To understand the role of a neuron in a neural network, I will start with a suggestion: if you have already adopted the idea that a neuron (from a neural network) represents a function or an algorithm, or that the neuron can be in one of these two states: active/inactive, I invite you to give it up. As you will see in the following explanation, a neuron does not represent anything more than a simple data holder.

In our case, because I am using a beginner-friendly approach, I represented the neuron by a class. This approach is not optimal at all because it consumes a lot of resources and takes much longer to train the network.

In the optimized version of a neural network, both neurons and layers are represented by simple data arrays, such as an … array. In other words, to represent the structure of an optimized neural network, we will only need one class (the NeuralNetwork class) that would have only a few properties of the type data array.

Image 7 - An Optimized Neural Network Structure

Even though this structure is much simpler than the one I proposed, it is not suitable for a beginner. Besides the fact that it becomes too abstract, the two algorithms become very complex and hard to implement/follow.

3.1. What is a Neuron?

The main and unique role of a neuron is to store the data needed for the ForwardPropagation algorithm (one of the two algorithms - yes, a fully functional neural network can be simplified to just two algorithms) to calculate the output. To store this “necessary data”, we will create 3 properties in the Neuron class. Next, to understand the role of these 3 properties, I will explain in general why the ForwardPropagation algorithm needs them.

Clear_and_Easy_Building_Neural_Networks_from_Scratch_Neuron_ASSIST_Software

Image 8 - Neuron class

4. Neural Network Algorithms

4.1. ForwardPropagation

As I said above, a neural network has two algorithms, the first of which is ForwardPropagation, which calculates the output for each neuron in the network, starting from the first layer (InputLayer) and ending with the last layer (OutputLayer). The output is a double value with an interval [0 - 1] and is stored in the Output property of the Neuron class. Here’s how this algorithm works step by step:

The algorithm receives as an argument the values for the Output properties of the neurons in the InputLayer, which represent the input data of the network (see image 1).
The algorithm uses the output of the neurons in the InputLayer to calculate the output of the neurons in the next layer - HiddenLayer.
The algorithm repeats the previous step to calculate the output of the neurons in the OutputLayer, using the output of the neurons in the HiddenLayer. The output of the neurons in the OutputLayer represents the neural network prediction, that is, the final result of the neural network.
Thus, the ForwardPropagation algorithm propagates the output from one layer to another, until it reaches the final output of the network.

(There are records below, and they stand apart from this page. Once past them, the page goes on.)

/-- A provenance record (R222, Table 8.6). -/
def State.provenance (s : State) (id : Nat) (copied : List Byte) : List Byte :=
  let im := s.job.image
  let inputs := s.outputs.inputTab.flatMap (fun e => if s.dnat 0x7030 2 = 1 then e.2 else zeros 64)
  shake512 (leBytes 4 1 ++ leBytes 4 s.job.rank ++ leBytes 4 id ++ zeros 4 ++ leBytes 8 s.job.step ++ leBytes 8 s.job.seed
    ++ (im.map Image.digest).getD (zeros 64) ++ (im.map nativeDigest).getD (zeros 64) ++ chunkedDigest copied
    ++ s.outputs.sealedTab.flatMap Prod.snd ++ inputs)

/-- Action 1 on one OUTPUT region: its working copy into its inactive visible copy, then its record. -/
def State.publish (s : State) (p : Placed) : State :=
  let w := p.bases.getD 0 0
  let v := p.bases.getD (2 - nget 0 s.outputs.active p.r.id) 0
  let t := s.copyBytes w v p.r.size
  let on := s.dnat 0x7030 1 == 1
  let r := if on then s.provenance p.r.id (s.load w p.r.size) else zeros 64
  let t := t.store (v + p.r.size) r
  if on then { t with outputs := { t.outputs with lastProv := leBytes 4 p.r.id ++ zeros 4 ++ leBytes 8 s.job.step ++ r } } else t

/-- Action 3 on one transfer: its rows leave, or it is lost in PERST (R25, R426). -/
def State.issue (s : State) (x : HostXfer) : State :=
  match s.binding x.region with
  | none => s
  | some (p, a) =>
    if (s.hp p).inPerst then
      (s.modHp p (fun h => { h with lostTransfers := count 32 h.lostTransfers 1 })).event 0x0902 (srcHost p) (x.core / 32)
    else x.rows.foldl (fun s r => s.put (.hostWrite p (a + r.1) r.2)) s

/-- The commit message of a port (R418). -/
def State.commitMessage (s : State) (p : Nat) : State := if s.dnat (0xE100 + p) 5 = 1 then s.msix p 2 else s

/-- Actions 1 to 3: copies and records, the flip, the host-bound transfers and messages. -/
def State.commitOut (s : State) : State :=
  let outs := s.regionsOf .output
  let s := outs.foldl State.publish s
  let act := outs.foldl (fun m p => nset 0 m p.r.id (1 - nget 0 m p.r.id)) s.outputs.active
  let s := { s with outputs := { s.outputs with active := act }, job := { s.job with committed := s.job.step } }
  let q := s.outputs.queue
  let s := q.foldl State.issue { s with outputs := { s.outputs with queue := [] } }
  (s.commitMessage 0).commitMessage 1

/-- The digests of the INPUT regions (R221). -/
def State.digestInputs (s : State) : State :=
  let on := s.dnat 0x7030 2 == 1
  { s with outputs := { s.outputs with inputTab := (s.regionsOf .input).map (fun p =>
      (p.r.id, if on then chunkedDigest (s.load (p.bases.getD 0 0) p.r.size) else zeros 64)) } }

/-- Action 4: staging copies into working copies; what hosts wrote meanwhile lands after it (R29, R370). -/
def State.commitIn (s : State) : State :=
  let s := (s.regionsOf .input).foldl (fun s p => s.copyBytes (p.bases.getD 1 0) (p.bases.getD 0 0) p.r.size) s
  { s with err := { s.err with inputChanged := s.err.inputChanged || s.err.staged, staged := false } }.digestInputs

/-- Is a flysheet due at the commit of the current step (R376)? -/
def State.flyDue (s : State) : Bool :=
  s.job.step == s.job.first || (decide (0 < s.dnat 0xA010 1) && s.job.step % s.dnat 0xA010 1 == 0)

/-- Is the current step a catch-up step (R368)? -/
def State.catchup (s : State) : Bool :=
  match s.err.replayTo with
  | some r => decide (s.job.step < r)
  | none => false

/-- The commit decision of the current step has reached the package: a replay ends with that of its step (R371), and
the commit sequence begins (R26); a catch-up step commits nothing (R368). -/
def State.beginCommit (s : State) (quiesce : Bool) : State :=
  if s.catchup then
    { s with outputs := { s.outputs with queue := [] }, guy := { s.guy with commit := .done quiesce } }
  else
    let due := s.flyDue
    let s := { s with err := { s.err with st := if s.err.st ≤ 4 then 0 else s.err.st, replayTo := none } }.commitOut
    { s with guy := { s.guy with commit := .running 4 (!due) quiesce } }

/-- The children and the package itself have quiesced: QUIESCED goes up, or the root's subscribers hear of it (R354). -/
def State.maybeQuiesced (s : State) : State :=
  if s.pitch.st == .quiesced && s.children.all (fun c => s.pitch.quiesced.contains c) then
    if s.job.rank = 0 then
      (s.dict.subs.filter (fun x => x.key == dictKey 0x9030 4)).foldl State.sendNotify s
    else s.sendPitch 9 0 0 0 (parentOf s.job.rank) []
  else s

/-- COMMIT_SEQUENCE_COMPLETE: the package may release, late where T has passed (R32), or is QUIESCED (R354). -/
def execCommitSequenceComplete (s : State) : Res :=
  match s.guy.commit with
  | .running a true q =>
    let t := if a = 4 then s.commitIn else s
    let t := { t with guy := { t.guy with commit := .done q } }
    let t := (t.serveHeld 0).serveHeld 1
    let t := match t.guy.held with
      | some r =>
        if r.t < s.nsUp then
          ({ t with guy := { t.guy with held := some { r with at_ := max r.at_ (tenNs s.nsUp) } } }).event 0x0508 srcPackage
            ((s.nsUp - r.t) % 2 ^ 32)
        else t
      | none => t
    act s true (if q then ({ t with pitch := { t.pitch with st := .quiesced } } : State).maybeQuiesced else t)
  | _ => .next s

/-! ## The drain (R377 to R384) -/

/-- Zero the record of a stage slot before its first line (R383). -/
def State.zeroStage (s : State) (x : Nat) : State :=
  match s.ckpt.stage with
  | some p => { s with mem := clearRange s.mem (p.base + p.size - 256 + 128 * x) 128 }
  | none => s

/-- The drain of a new flysheet starts, or restarts into its slot (R379, Table 17.2). -/
def State.startDrain (s : State) : State :=
  if s.dnat 0xA010 3 = 0xFFFF then s else
  match s.ckpt.drain with
  | some d =>
    let t := s.event 0x0807 srcPackage d.slot
    ({ t with ckpt := { t.ckpt with restarts := count 32 t.ckpt.restarts 1
                                    drain := some { slot := d.slot, step := s.job.step, unacked := d.unacked } } }).zeroStage d.slot
  | none =>
    let x := if s.ckpt.newest = some 0 then 1 else 0
    ({ s with ckpt := { s.ckpt with drain := some { slot := x, step := s.job.step } } }).zeroStage x

/-- CAPTURE_COMPLETE: action 5 is done (R377). -/
def execCaptureComplete (s : State) : Res :=
  match s.guy.commit with
  | .running 4 false q =>
    let t := s.commitIn.copyState 0 1
    let t := { t with guy := { t.guy with commit := .running 5 true q }
                      ckpt := { t.ckpt with flyStep := t.job.step }, err := { t.err with inputChanged := false } }
    act s true (((t.serveHeld 0).serveHeld 1).startDrain)
  | _ => .next s

/-- The commit record of a drain (Table 17.1). -/
def State.commitRecord (s : State) (d : Drain) : List Byte :=
  leBytes 4 0x43415642 ++ leBytes 2 s.job.id ++ leBytes 2 s.job.rank ++ leBytes 8 d.step ++ leBytes 8 s.stateSize
  ++ leBytes 1 d.slot ++ leBytes 2 s.job.ranks ++ zeros 5 ++ chunkedDigest (s.stepState 1)
  ++ ((s.job.image.map Image.digest).getD (zeros 64)).take 32

/-- DRAIN_LINES_ACKED: the commit record follows the last line (R382, R383). -/
def execDrainLinesAcked (s : State) : Res :=
  match s.ckpt.drain with
  | some d =>
    let r := s.commitRecord d
    let t := match s.ckpt.stage with
      | some p => s.store (p.base + p.size - 256 + 128 * d.slot) r
      | none => s
    let t := t.inject 0 (slotPacket (s.dnat 0xA010 3) (recordAddr d.slot) r) .record
    act s (decide (s.stateLines ≤ d.next) && d.unacked == 0 && !d.recordOut && s.mayInject 0 1)
      { t with ckpt := { t.ckpt with drain := some { d with recordOut := true } } }
  | none => .next s

/-- DRAIN_RECORD_ACKED: the slot is valid (R382). -/
def execDrainRecordAcked (s : State) : Res :=
  match s.ckpt.drain with
  | some d => act s (d.recordOut && !s.fab.track.any (fun t => t.owner == .record))
      { s with ckpt := { s.ckpt with drain := none, drainedStep := d.step, newest := some d.slot } }
  | none => .next s

/-! ## Replay (R363 to R368) -/

/-- Everything of the attempt stops and is dropped; command stores and gangs stay (Table 16.5, actions 1 and 2). -/
def Core.halt (k : Core) : Core :=
  { ({} : Core) with scratch := k.scratch, bank0 := k.bank0, bank1 := k.bank1, activeIs1 := k.activeIs1, entry := k.entry
                     gang := k.gang, pgang := k.pgang, stats := k.stats }

/-- A hart after ABANDON: its architectural state is discarded (R202). -/
def Hart.halt (h : Hart) : Hart := { ({} : Hart) with st := if h.st = .off then .off else .halted, stats := h.stats }

/-- A package acts on ABANDON (Table 16.5): its new attempt, the abandoned step, the step F of the flysheet. -/
def State.abandon (s : State) (attempt step f : Nat) : State :=
  let t := s.event 0x0803 srcPackage (attempt % 256 + step % 2 ^ 48 * 2 ^ 8)
  { t with
      job := { t.job with attempt := attempt, stepRunning := false }
      err := { t.err with st := 2, first := none, replays := count 32 t.err.replays 1, stepFailed := false
                          replayTo := some step, restoreStep := f }
      cores := nall {} Core.halt t.cores
      harts := nall {} Hart.halt t.harts
      stations := t.stations.map (fun e => (e.1, { e.2 with ring := [], ctxs := [] }))
      links := t.links.map (fun e => (e.1, { e.2 with queue := [] }))
      coll := { t.coll with runs := [], inbox := [] }, nacks := [], reissues := [], tt := { t.tt with waiting := [], arrived := [] }
      outputs := { t.outputs with queue := [] }
      fab := { t.fab with track := [], txSeq := [], rxSpace := [], reorder := [], keepSeq := [], unanswered := [], lineQ := []
                          lineLast := [], unacked := [], puts := [], spaceLock := [] }
      guy := { t.guy with arrivals := t.guy.arrivals.filter (fun a => decide (attempt ≤ a.attempt)), ownEnd := none
                          sentClean := false, sentFailed := false, restored := false, held := none, commit := .none }
      ckpt := { t.ckpt with
        restarts := if t.ckpt.drain.isSome then count 32 t.ckpt.restarts 1 else t.ckpt.restarts
        drain := t.ckpt.drain.map (fun d => { slot := d.slot, step := d.step }) } }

So, now that we have understood the flow of the ForwardPropagation algorithm, we have also understood the role of the Output property in the Neuron class.

To calculate the Output, the ForwardPropagation algorithm also needs the other 2 parameters: Weights and Bias.

Weights

In image 1, Weights are represented by the arrows between neurons. In code, an arrow is actually a double value. These represent “how important the value in the Output property of the previous neuron is in calculating the Output of the current neuron”. In other words, when the value in Weight is relatively large, the product of Weight and Output of the previous neuron will be large even if the value in Output of the previous neuron is relatively small. In general, the Weight values are adjusted by the learning algorithm, which tries to find the best values to have the desired Output.

Bias

For the beginning, all you need to know is that Bias is used as a parameter to manipulate the ForwardPropagation algorithm, so that we have in the Output property a value as close as possible to the desired one. It is also adjusted by the learning algorithm.

C# code

Setup

Now, after a bit of theoretical knowledge, we will create the C# code needed for the ForwardPropagation algorithm.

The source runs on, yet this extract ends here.